▶ YOUR TASK:
Copy exactly the stretch of data below from the line with "cons r l ih =>" through the line with "have ho : ((failedOver", including both of those lines.

▶ EXTRACTED RECORDS:
/-- `writeRecord` writes the record as R105 says, on a ring that is not ABSENT. -/
theorem writeRecord_written (r : SampleRecord) (s : State) (hok : (s.sr (s.sensor r.sensor).ring).Ok) (ha : (s.sr
    (s.sensor r.sensor).ring).state ≠ .absent) :
    Written r s (writeRecord r.sensor r s) := by
  have h1 := hok.producer ha
  have h2 := hok.consumer ha
  obtain ⟨it, ms, m, he, hs⟩ := writeRecord_effect r.sensor r s
  generalize hd : s.sr (s.sensor r.sensor).ring = d at *
  have hms : r.isMarkStart = true ↔ r.kind = .mark ∧ r.reason = some .start := by simp [SampleRecord.isMarkStart]
  have hcong : d.advance.congest.state = if d.state = .active ∧ ((d.size : Int) - 1 - (((if d.producer + 1 =
      d.size then 0 else d.producer + 1 : Nat) : Int) - d.consumer) % d.size < d.lowWater)
      then .congested else d.state := by
    rw [SampleRing.congest_fields]
    have hst : d.advance.state = d.state ∧ d.advance.lowWater = d.lowWater := by rw [SampleRing.advance_fields]; exact ⟨rfl,
        rfl⟩
    have hfree : d.advance.free = d.size - 1 - unconsumed (if d.producer + 1 =
        d.size then 0 else d.producer + 1) d.consumer d.size := by
      unfold SampleRing.free SampleRing.used
      rw [SampleRing.advance_fields]
    rw [hst.1, hst.2, hfree]
    have hp : (if d.producer + 1 = d.size then 0 else d.producer + 1) < d.size := by split <;> omega
    have hu := unconsumed_eq_emod _ d.consumer d.size hp h2
    have hlt : unconsumed (if d.producer + 1 =
        d.size then 0 else d.producer + 1) d.consumer d.size < d.size := Nat.mod_lt _ (by omega)
    rw [← hu]
    generalize unconsumed _ _ _ = x at *
    dsimp only
    have e : (d.state = SampleRingState.active ∧ d.size - 1 - x < d.lowWater) ↔ (d.state = SampleRingState.active ∧
        (d.size : Int) - 1 - x < d.lowWater) := by
      constructor
      · rintro ⟨a, b⟩; exact ⟨a, by omega⟩
      · rintro ⟨a, b⟩; exact ⟨a, by omega⟩
    simp only [e]
  unfold Written
  simp only
  rw [hd]
  have hsr : (writeRecord r.sensor r s).sr (s.sensor r.sensor).ring = { d.advance.congest with interrupt := it } := by
    rw [he]; simp [State.sr]
  refine ⟨it, ms, _, hcong, ?_, ?_, ?_, ?_, ?_, ?_, ?_⟩
  · rw [he]
  · rw [he]
    simp only [State.sensor, Fin.getElem_fin, Vector.getElem_set_self]
    congr 2
    by_cases hk : r.kind = .mark ∧ r.reason = some .start
    · rw [if_pos hk, if_pos (hms.2 hk)]
    · rw [if_neg hk, if_neg (fun x => hk (hms.1 x))]
  · intro n hn
    have : (r.sensor : Nat) ≠ n := fun h => hn (Fin.ext h.symm)
    rw [he]; simp [State.sensor, this]
  · rw [hsr]
    rw [SampleRing.congest_fields, SampleRing.advance_fields]
  · intro i hi
    have : ((s.sensor r.sensor).ring : Nat) ≠ i := fun h => hi (Fin.ext h.symm)
    rw [he]; simp only [State.sr, Fin.getElem_fin]
    rw [Vector.getElem_set_ne (h := this)]
  · have e : writeFieldsOf r.sensor r s =
      { sequence := (if r.kind = .mark ∧ r.reason = some .start then 0 else (s.sensor r.sensor).sequence), missed := (s.sensor r.sensor).missed, rejected := (s.sensor r.sensor).rejected, withheld := (s.sensor r.sensor).withheld, congested := decide (d.advance.congest.state = .congested), phase := d.phase } := by
      unfold writeFieldsOf
      rw [hd]
      congr 1
      by_cases hk : r.kind = .mark ∧ r.reason = some .start
      · rw [if_pos hk, if_pos (hms.2 hk)]
      · rw [if_neg hk, if_neg (fun x => hk (hms.1 x))]
    rw [e] at he
    rw [hsr]
    rw [he]
    rfl
  · exact hs _ (by rw [he])

/-- HELD_OVERFLOW is set in the newest held record (R108). -/
theorem overflowTail_append (l : List SampleRecord) (x) : overflowTail (l ++ [x]) =
    l ++ [{ x with flags := { x.flags with heldOverflow := true } }] := by
  induction l with
  | nil => rfl
  | cons a l ih =>
    cases l with
    | nil => rfl
    | cons b l => exact congrArg (List.cons a) ih

/-- Everything `postRecord` can do (R107, R108). -/
theorem postRecord_effect (r : SampleRecord) (s : State) (hok : (s.sr (s.sensor r.sensor).ring).Ok) :
  let c := s.sensor r.sensor
  let d := s.sr c.ring
  ((d.state = .active ∨ d.state = .congested → c.held = [] → ¬ Full d → Written r s (postRecord r s)) ∧
   (d.state = .active ∨ d.state = .congested → (c.held ≠ [] ∨ Full d) → postRecord r s =
       if r.kind = .sample then s.setSensor r.sensor { c with withheld := saturating 65535 c.withheld }
       else if c.held.length < Config.heldPerSensor then s.setSensor r.sensor { c with held := c.held ++ [r] }
       else s.setSensor r.sensor { c with held := overflowTail c.held }) ∧
   (d.state = .faulted ∨ d.state = .absent → postRecord r s = s)) := by
  intro c d
  refine ⟨fun h1 h2 h3 => ?_, fun h1 h2 => ?_, fun h => ?_⟩
  · have ha : d.state ≠ .absent := by rcases h1 with h | h <;> simp [h]
    have hw : d.writable = true := by rcases h1 with h | h <;> simp [SampleRing.writable, h]
    have hf : d.full = false := by rw [← Bool.not_eq_true, SampleRing.full_iff d hok ha]; exact h3
    have : postRecord r s = writeRecord r.sensor r s := by
      unfold postRecord
      simp only
      rw [if_neg (by rw [show (s.sr (s.sensor r.sensor).ring).writable = true from hw]; simp)]
      rw [if_pos (by rw [show (s.sr (s.sensor r.sensor).ring).full = false from hf, show (s.sensor r.sensor).held = [] from h2]; rfl)]
    rw [this]
    exact writeRecord_written r s hok ha
  · have ha : d.state ≠ .absent := by rcases h1 with h | h <;> simp [h]
    have hw : d.writable = true := by rcases h1 with h | h <;> simp [SampleRing.writable, h]
    unfold postRecord
    simp only
    rw [if_neg (by rw [show (s.sr (s.sensor r.sensor).ring).writable = true from hw]; simp)]
    rw [if_neg]
    rcases h2 with h2 | h2
    · simp [show (s.sensor r.sensor).held ≠ [] from h2]
    · simp [show (s.sr (s.sensor r.sensor).ring).full = true from (SampleRing.full_iff d hok ha).2 h2]
  · have hw : d.writable = false := by rcases h with h | h <;> simp [SampleRing.writable, h]
    unfold postRecord
    simp only
    rw [if_pos (by rw [show (s.sr (s.sensor r.sensor).ring).writable = false from hw]; rfl)]

/-- `postRecord` writes contexts, sample rings, the outbox and MSI-X alone. -/
theorem postRecord_frame (r : SampleRecord) (s : State) : postRecord r s =
    { s with sensors := (postRecord r s).sensors, srs := (postRecord r s).srs, outbox := (postRecord r s).outbox, msix := (postRecord r s).msix } := by
  generalize hh : postRecord r s = t
  unfold postRecord at hh
  simp only at hh
  split at hh
  · subst hh; rfl
  split at hh
  · obtain ⟨it, ms, m, he, -⟩ := writeRecord_effect r.sensor r s
    rw [he] at hh
    subst hh; rfl
  split at hh
  · subst hh; rfl
  split at hh
  · subst hh; rfl
  · subst hh; rfl

/-- `postRecord` leaves the ports alone. -/
theorem postRecord_keeps (r s) : (postRecord r s).links = s.links ∧ (postRecord r s).discarded = s.discarded ∧
    (postRecord r s).scheds = s.scheds := by
  have := postRecord_frame r s
  rw [this]
  exact ⟨rfl, rfl, rfl⟩

/-- `postRecords` leaves the ports alone. -/
theorem postRecords_keep (l : List SampleRecord) : ∀ s, (postRecords l s).links = s.links ∧ (postRecords l s).discarded =
    s.discarded ∧ (postRecords l s).scheds = s.scheds := by
  induction l with
  | nil => intro s; exact ⟨rfl, rfl, rfl⟩
  | cons r l ih =>
    intro s
    obtain ⟨h1, h2, h3⟩ := ih (postRecord r s)
    obtain ⟨g1, g2, g3⟩ := postRecord_keeps r s
    exact ⟨h1.trans g1, h2.trans g2, h3.trans g3⟩
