/-- The ABORT that waits on it is answered before the slot is freed (R130). -/
theorem OnTheLine.discards_aborted (hq : (s.slot k).abortRequester = some q) (hqk : q ≠ k) (hqa : (s.slot q).state = .active)
    (hq0 : (s.slot q).cr = 0) (hcr0 : (s.cr 0).state = .active) (hno : NoFollower k s) (hring : RingStays k s) :
    Completes c s fun t => ∃ v,
      Answered q (abortAnswer q k .linkFailed (failureCounted k s)) (completionDiscarded k (failedResult k s) (failureCounted k s)) v ∧
      t = slotFreed k (chainAfter k .linkFailed s) v := by
  have ho : ((failedOver k s).slot k).isOpen = true := (Slot.isOpen_iff _).2 (.inr (.inr h.active))
  let gone := { completionDiscarded k (failedResult k s) (failedOver k s) with discarded := [k] }
  have hpost : postResult k (failedResult k s) (failedOver k s) = gone := by
    rw [postResult_faulted ho hf, show (failedOver k s).discarded = [] from h.settled]
    rfl
  have hslot : gone.slot q = s.slot q := completionDiscarded_slot_ne (s := failedOver k s) hqk
  have hanswer : abortOutcome gone q k (failedResult k s).status = abortAnswer q k .linkFailed (failureCounted k s) := by
    unfold abortOutcome abortAnswer
    rw [hslot, abortResult_eq]
    rfl
  have hcomplete : completeSlot k (failedResult k s) (failedOver k s) =
      postResult q (abortAnswer q k .linkFailed (failureCounted k s)) gone := by
    unfold completeSlot
    dsimp only
    rw [show ((failedOver k s).slot k).abortRequester = some q from hq, hpost]
    dsimp only
    rw [hanswer]
  obtain ⟨A, hd⟩ := postResult_effect q (abortAnswer q k .linkFailed (failureCounted k s)) gone
    ((Slot.isOpen_iff _).2 (.inr (.inr (by rw [hslot]; exact hqa))))
    (by rw [hslot, hq0]; exact (completionDiscarded_cr_state k _ (failedOver k s) 0).trans hcr0)
  rw [← hcomplete] at A hd
  have hrun := h.exec_cut hE hl hlim (by rw [A.others]; rfl) (by rw [A.others]; rfl)
  generalize completeSlot k (failedResult k s) (failedOver k s) = w at A hd hrun
  have B : Answered q (abortAnswer q k .linkFailed (failureCounted k s))
      (completionDiscarded k (failedResult k s) (failureCounted k s)) { failureLeft k s w with discarded := s.discarded } := by
    refine A.frame ⟨rfl, rfl, rfl, rfl, rfl, fun _ => rfl⟩ ?_
    rw [← failureLeft_failedOver]
    conv_lhs => rw [A.others]
    rfl
  have hself : failureLeft k s w = { failureLeft k s w with discarded := [k] } := by
    rw [show [k] = w.discarded from hd.symm]
    rfl
  rw [hself] at hrun
  refine ⟨_, hrun, _, B, ?_⟩
  unfold settle
  rw [settleDiscarded_one (s := { failureLeft k s w with discarded := s.discarded }) 31 h.settled,
    endCompletion_afterAbort B hqk hno hring]
  exact settleDiscarded_of_none 31 (s := slotFreed k _ { failureLeft k s w with discarded := s.discarded }) h.settled

end Failed

theorem faultedRingDiscardsTheCompletion : FaultedRingDiscardsTheCompletion := by
  intro k a s h hf p rq
  refine ⟨fun warn alarm angle turn c hb hkind hE ha hring => ?_, fun f c hE hl hlim => ⟨fun ha hring => ?_,
    fun q hq hqk hqa hq0 hcr0 hno hring => ?_, fun d v ha hno hdrain hlast hA => ?_⟩⟩
  · intro word
    have hO : OwnResult k a word (s.sched p) (.ok warn alarm (.position angle turn)) (exchangeOver k s)
        (readPositionResult (s.sensor (s.slot k).sensor) warn alarm (angle.toNat % 2 ^ wordSt word)
          (turn.toNat % 2 ^ wordMt word) a.requestTime) (exchangeOver k s) := by
      unfold OwnResult
      rw [show ((exchangeOver k s).slot k).body = .readPosition from hb]
      exact ⟨rfl, rfl⟩
    exact ⟨_, h.discards_ok hf ha hE hO, discardSettles (u := exchangeOver k s) h.active ha hf hring h.settled⟩
  · exact ⟨_, h.discards_failed hf hE hl hlim ha, discardSettles (u := failureCounted k s) h.active ha hf hring h.settled⟩
  · exact h.discards_aborted hf hE hl hlim hq hqk hqa hq0 hcr0 hno hring
  · have hopen : ((failureCounted k s).slot k).isOpen = true := (Slot.isOpen_iff _).2 (.inr (.inr h.active))
    have hgone : (completionDiscarded k (failedResult k s) (failureCounted k s)).slot k = _ := completionDiscarded_slot_same k _ _
    obtain ⟨hend, hready⟩ := endCompletion_last (s := completionDiscarded k (failedResult k s) (failureCounted k s))
      (r := failedResult k s) (by rw [hgone]) (by rw [hgone]) (by rw [hgone]; exact hdrain) (by rw [hgone]; exact hlast)
      (hno.of_slots (completionDiscarded_slots k _ (failureCounted k s))) h.settled (by rw [hgone]; exact hA)
    obtain ⟨A, hd⟩ := completeSlot_effect (plain .success) hready.request
    refine ⟨_, h.discards_failed hf hE hl hlim ha, ?_⟩
    rw [settle_completeSlot_faulted hopen ha hf h.settled, hend, settleDiscarded_of_none 31 (hd.trans hready.settled)]
    exact A

/-- Settles O49, by its five parts. -/
theorem completionWriteEnds : Obligations.CompletionWriteEnds :=
  ⟨completionEndFreesTheSlot, noticeEndIsHandedOver, completionEndSettlesTheFollower, lastSlotEndsTheDraining,
    faultedRingDiscardsTheCompletion⟩

end Sys2Proof.Claims
end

▶ YOUR RESPONSE:
  | cons r l ih =>
    intro s
    obtain ⟨h1, h2, h3⟩ := ih (postRecord r s)
    obtain ⟨g1, g2, g3⟩ := postRecord_keeps r s
    exact ⟨h1.trans g1, h2.trans g2, h3.trans g3⟩
/-- The ABORT that waits on it is answered before the slot is freed (R130). -/
theorem OnTheLine.discards_aborted (hq : (s.slot k).abortRequester = some q) (hqk : q ≠ k) (hqa : (s.slot q).state = .active)
    (hq0 : (s.slot q).cr = 0) (hcr0 : (s.cr 0).state = .active) (hno : NoFollower k s) (hring : RingStays k s) :
    Completes c s fun t => ∃ v,
      Answered q (abortAnswer q k .linkFailed (failureCounted k s)) (completionDiscarded k (failedResult k s) (failureCounted k s)) v ∧
      t = slotFreed k (chainAfter k .linkFailed s) v := by
  have ho : ((failedOver k s).slot k).isOpen = true := (Slot.isOpen_iff _).2 (.inr (.inr h.active))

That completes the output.